----- Material provided

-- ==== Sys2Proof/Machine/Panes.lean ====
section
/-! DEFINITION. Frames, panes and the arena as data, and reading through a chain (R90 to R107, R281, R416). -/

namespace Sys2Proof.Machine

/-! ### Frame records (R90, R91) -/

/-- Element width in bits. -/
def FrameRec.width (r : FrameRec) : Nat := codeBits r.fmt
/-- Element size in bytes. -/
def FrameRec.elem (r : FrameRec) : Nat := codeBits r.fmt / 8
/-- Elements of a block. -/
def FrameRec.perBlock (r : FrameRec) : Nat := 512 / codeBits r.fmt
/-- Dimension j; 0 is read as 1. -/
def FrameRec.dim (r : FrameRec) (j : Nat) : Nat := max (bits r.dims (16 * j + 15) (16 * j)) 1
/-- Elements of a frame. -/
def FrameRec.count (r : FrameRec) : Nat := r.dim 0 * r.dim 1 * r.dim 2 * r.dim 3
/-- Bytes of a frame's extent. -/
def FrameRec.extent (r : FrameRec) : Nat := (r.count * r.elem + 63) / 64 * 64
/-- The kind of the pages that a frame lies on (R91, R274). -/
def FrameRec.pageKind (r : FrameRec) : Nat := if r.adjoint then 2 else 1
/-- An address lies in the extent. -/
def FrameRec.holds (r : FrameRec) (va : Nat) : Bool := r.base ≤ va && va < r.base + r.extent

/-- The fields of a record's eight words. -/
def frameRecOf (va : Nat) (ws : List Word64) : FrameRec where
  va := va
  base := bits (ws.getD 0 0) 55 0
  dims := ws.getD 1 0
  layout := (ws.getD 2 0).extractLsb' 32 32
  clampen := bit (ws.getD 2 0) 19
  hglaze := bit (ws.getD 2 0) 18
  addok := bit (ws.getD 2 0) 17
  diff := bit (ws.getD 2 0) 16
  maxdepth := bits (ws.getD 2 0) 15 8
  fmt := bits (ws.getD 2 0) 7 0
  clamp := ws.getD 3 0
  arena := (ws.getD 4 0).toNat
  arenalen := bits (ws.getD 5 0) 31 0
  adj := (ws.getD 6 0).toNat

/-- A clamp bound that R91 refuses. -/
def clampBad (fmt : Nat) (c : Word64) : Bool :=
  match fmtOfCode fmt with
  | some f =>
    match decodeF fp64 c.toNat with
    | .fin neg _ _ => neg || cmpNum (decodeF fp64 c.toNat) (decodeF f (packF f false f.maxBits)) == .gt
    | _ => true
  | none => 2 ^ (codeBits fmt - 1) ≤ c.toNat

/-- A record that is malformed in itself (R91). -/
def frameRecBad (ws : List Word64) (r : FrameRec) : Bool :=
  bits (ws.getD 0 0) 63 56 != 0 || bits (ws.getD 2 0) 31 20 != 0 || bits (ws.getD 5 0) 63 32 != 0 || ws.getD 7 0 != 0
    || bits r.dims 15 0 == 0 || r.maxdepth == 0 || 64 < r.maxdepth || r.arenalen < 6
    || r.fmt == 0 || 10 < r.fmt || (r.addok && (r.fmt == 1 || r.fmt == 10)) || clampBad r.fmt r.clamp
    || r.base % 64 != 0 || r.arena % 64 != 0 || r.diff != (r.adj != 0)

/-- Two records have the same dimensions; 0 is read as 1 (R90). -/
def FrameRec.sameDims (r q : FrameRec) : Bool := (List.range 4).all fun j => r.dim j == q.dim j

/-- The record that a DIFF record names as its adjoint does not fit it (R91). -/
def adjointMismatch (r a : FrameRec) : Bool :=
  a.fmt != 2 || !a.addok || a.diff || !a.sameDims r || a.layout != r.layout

----------

| Task description |
Return each line of the material above that holds the string "base".

| Exercise result |
def FrameRec.holds (r : FrameRec) (va : Nat) : Bool := r.base ≤ va && va < r.base + r.extent
  base := bits (ws.getD 0 0) 55 0
    || r.base % 64 != 0 || r.arena % 64 != 0 || r.diff != (r.adj != 0)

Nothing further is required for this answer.